Foreign portfolio investors (FPIs) have reduced their exposure to India’s biggest listed companies significantly during the January-March period, bringing the foreign institutional ownership in Indian companies to a 25-quarter or six-year low.
At March-end, foreign institutional ownership for 308 firms in the BSE 500 index, which contribute at least 90% of India’s market capitalization, slumped to 12.3%.
The sell-off by FPIs, somewhat on slow burn due to steep valuations and poor macros, intensified following the covid-19 outbreak, slashing stakes more sharply in FMCG and pharma stocks.
This is in contrast to 14.16% stake held by FIIs in these companies in March quarter last year and 13.36% in December, according to data provided by Capitaline.
“This could be attributed to FIIs going on a selling spree in the last week of February which lasted till April. While the Indian markets remained resilient initially, it too came in the line of fire, like other global markets, by the covid-19 scare in the last week of February," Himanshu Srivastava, senior analyst and manager research, Morningstar Investment Adviser India said.
He said that uncertainty over the possible impact of coronavirus pandemic on the global as well as domestic economy prompted investors to adopt a cautious stance towards emerging markets like India. Emerging markets are anyways considered as riskier investment destinations compared with their developed counterparts during crises of global proportions. “When there is a flight to safety or when risk-taking is off the table, investors usually shun them for greater certainty and shift their focus towards safe havens. This triggered an exodus of foreign investors from the emerging markets and India was no different," Srivastava added.

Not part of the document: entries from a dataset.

-- ==== Sys2Proof/Decode.lean ====
section
/-! DEFINITION. The decoder, from a command and its operands to an operation or a named rejection, and the encoder
back (30_encoding.md R87 to R92). -/

namespace Sys2Proof

/-- Why a command names no operation. All three are the refusal of 93_implementation_defined.md U11. -/
inductive DecodeError where
  /-- The command byte is not in the table of 30_encoding.md R88 (R92). -/
  | reservedCommand (cmd : Byte)
  /-- A CONFIG whose `reg` is no register number of 10_state.md R32. -/
  | noSuchRegister (reg : Nat)
  /-- A CONFIG whose `val` is wider than the widest register, 8 bits (30_encoding.md R90). -/
  | valueTooWide (val : Nat)
  deriving DecidableEq, Repr

/-- Register numbers (10_state.md R32). -/
def Reg.number : Reg → Nat
  | .flush => 0
  | .phase => 1
  | .preambleEmitted => 2
  | .z => 3
  | .o => 4
  | .st => 5

/-- The register with a number, where there is one (10_state.md R32). -/
def Reg.ofNumber? : Nat → Option Reg
  | 0 => some .flush
  | 1 => some .phase
  | 2 => some .preambleEmitted
  | 3 => some .z
  | 4 => some .o
  | 5 => some .st
  | _ => none

/-- Mode numbers (30_encoding.md R86). -/
def Mode.number : Mode → BitVec 2
  | .byte => 0
  | .bitLsb => 1
  | .bitMsb => 2
  | .reserved => 3

/-- `cmd[7:4]` (30_encoding.md R87). -/
def cmdUnit (cmd : Byte) : BitVec 4 := cmd.extractLsb' 4 4

/-- `cmd[3:0]` (30_encoding.md R87). -/
def cmdOp (cmd : Byte) : BitVec 4 := cmd.extractLsb' 0 4

/-- The command byte of a unit and an op (30_encoding.md R87). -/
def cmdByte (unit op : BitVec 4) : Byte := unit ++ op

/-- A CONFIG's register and value operands, or why they are none (30_encoding.md R89, R90). -/
def decodeConfig (a : Operands) (k : Reg → Byte → Instr) : Except DecodeError Instr :=
  match Reg.ofNumber? a.reg with
  | none => .error (.noSuchRegister a.reg)
  | some r => if a.val < 256 then .ok (k r (BitVec.ofNat 8 a.val)) else .error (.valueTooWide a.val)

/-- The decoder: unit and op select the row of 30_encoding.md R88, the row says which operands are read. -/
def decode (c : Command) : Except DecodeError Instr :=
  let a := c.args
  match (cmdUnit c.cmd).toNat, (cmdOp c.cmd).toNat with
  | 0, 0 => .ok (.bufRead a.ref a.off)
  | 0, 1 => .ok (.bufWrite a.ref a.off a.v)
  | 0, 2 => .ok (.bufHasAvail a.ref a.off a.n)
  | 0, 3 => .ok (.bufHasSpace a.ref a.off a.n)
  | 0, 4 => .ok (.bufConsume a.ref a.n)
  | 0, 5 => .ok (.bufProduce a.ref a.n)
  | 1, 0 => .ok (.xcReset a.ref)
  | 1, 1 => .ok (.xcProcess a.ref a.inp a.out)
  | 1, 2 => decodeConfig a (.xcConfig a.ref)
  | 2, 0 => .ok (.bmcEncReset a.ref)
  | 2, 1 => .ok (.bmcEncProcess a.ref a.inp a.out)
  | 3, 0 => .ok .bmcDecReset
  | 3, 1 => .ok (.bmcDecProcess a.inp a.out)
  | 4, 0 => .ok (.frameEncReset a.ref)
  | 4, 1 => .ok (.frameEncProcess a.ref a.inp a.out)
  | 4, 2 => decodeConfig a (.frameEncConfig a.ref)
  | 5, 0 => .ok (.frameDecReset a.ref)
  | 5, 1 => .ok (.frameDecProcess a.ref a.inp a.out)
  | 6, 0 => .ok (.x2dEncReset a.ref)
  | 6, 1 => .ok (.x2dEncProcess a.ref a.inp a.out a.flush)
  | 6, 2 => decodeConfig a (.x2dEncConfig a.ref)
  | 7, 0 => .ok (.x2dDecReset a.ref)
  | 7, 1 => .ok (.x2dDecProcess a.ref a.inp a.out a.flush)
  | _, _ => .error (.reservedCommand c.cmd)

/-- The encoder: the command byte of the row in 30_encoding.md R88, and the row's operands; an operand the row does
not name is zero (log entry 15). -/
def encode : Instr → Command
  | .bufRead b off => { cmd := cmdByte 0 0, args := { ref := b, off := off } }
  | .bufWrite b off v => { cmd := cmdByte 0 1, args := { ref := b, off := off, v := v } }
  | .bufHasAvail b off n => { cmd := cmdByte 0 2, args := { ref := b, off := off, n := n } }
  | .bufHasSpace b off n => { cmd := cmdByte 0 3, args := { ref := b, off := off, n := n } }
  | .bufConsume b n => { cmd := cmdByte 0 4, args := { ref := b, n := n } }
  | .bufProduce b n => { cmd := cmdByte 0 5, args := { ref := b, n := n } }
  | .xcReset x => { cmd := cmdByte 1 0, args := { ref := x } }
  | .xcProcess x i o => { cmd := cmdByte 1 1, args := { ref := x, inp := i, out := o } }
  | .xcConfig x r v => { cmd := cmdByte 1 2, args := { ref := x, reg := r.number, val := v.toNat } }
  | .bmcEncReset x => { cmd := cmdByte 2 0, args := { ref := x } }
  | .bmcEncProcess x i o => { cmd := cmdByte 2 1, args := { ref := x, inp := i, out := o } }
  | .bmcDecReset => { cmd := cmdByte 3 0 }
  | .bmcDecProcess i o => { cmd := cmdByte 3 1, args := { inp := i, out := o } }
  | .frameEncReset x => { cmd := cmdByte 4 0, args := { ref := x } }
  | .frameEncProcess x i o => { cmd := cmdByte 4 1, args := { ref := x, inp := i, out := o } }
  | .frameEncConfig x r v => { cmd := cmdByte 4 2, args := { ref := x, reg := r.number, val := v.toNat } }
  | .frameDecReset x => { cmd := cmdByte 5 0, args := { ref := x } }
  | .frameDecProcess x i o => { cmd := cmdByte 5 1, args := { ref := x, inp := i, out := o } }
  | .x2dEncReset x => { cmd := cmdByte 6 0, args := { ref := x } }
  | .x2dEncProcess x i o f => { cmd := cmdByte 6 1, args := { ref := x, inp := i, out := o, flush := f } }
  | .x2dEncConfig x r v => { cmd := cmdByte 6 2, args := { ref := x, reg := r.number, val := v.toNat } }
  | .x2dDecReset x => { cmd := cmdByte 7 0, args := { ref := x } }
  | .x2dDecProcess x i o f => { cmd := cmdByte 7 1, args := { ref := x, inp := i, out := o, flush := f } }

/-- The command whose bits are `w`: the byte `cmd[7:0]` with every operand zero (the table gives no operand bits). -/
def commandOfWord (nbits w : Nat) : Command := { cmd := BitVec.ofNat 8 (w % 2 ^ nbits) }

/-- What the decoder reads from a table word. -/
def decodeTableWord (nbits w : Nat) : Option Instr :=
  match decode (commandOfWord nbits w) with
  | .ok i => some i
  | .error _ => none

end Sys2Proof
end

In the first three months of 2020, FIIs sold Indian shares worth $6.09 billion. They had got into a massive sell-off mode in March to the tune of $7.88 billion in March, a month when Sensex dropped 26% in dollar terms and Indian currency depreciated.
Sectorally, FIIs reduced exposure mostly in FMCG and pharma stocks. In March, FPIs owned an aggregate 13.38% in FMCG stocks, down from 15.10% in the year-ago period. Similarly, foreign investors cut stakes in pharma stocks to 14.77% in March quarter from 17.04% in same quarter last fiscal. Analysts said sector specific reasons along with worries of slowdown led to such a sharp sell-off.
Among FMCGs, FIIs reduced stake in ITC to 14.63% in March from 17.01% in year-ago period. CCL Products (India) Ltd, Tata Consumer Products Ltd, United Breweries Ltd, Emami Ltd were few FMCG companies where FMCG reduced ownership in year-on-year basis.
Deepak Jasani, Retail Research Head, HDFC Securities said most of the cut in FMCG sectoral basis is led by ITC. “Foreign investors are driven by ESG norms. They are conscious and are gradually making investment decisions based on ESG compliance and carbon footprints. One of the key reason for ITC see cut in FII holdings," Jasani added. Environmental, Social, and Governance (ESG) refer to three central factors in measuring the sustainability and societal impact of an investment in a company or business.
According to Jasani, pharma companies may have seen lower FII stake due to company specific reasons like run-ins with US FDA (food and drug administration). Among pharma sector, FIIs cut stake in heavyweights like Glenmark Pharmaceuticals Ltd, Biocon Ltd, Sun Pharmaceuticals Industries Ltd, Dr Reddys Laboratories Ltd and Divis Laboratories Ltd.
Foreign investors are expected to evaluate how India unlocks business activities post lockdown, number of cases in the country and economic growth path before taking long-term investment plunge into the country, said analysts.
“These are unprecedented scenarios and dynamic in nature. With this backdrop, India would continue to witness rotational trend. Hence, bouts of sharp net outflows or net inflows cannot be overruled. One could expect this trend to stabilise when the situation on the coronavirus front normalises or shows signs normalisation," said Srivastava.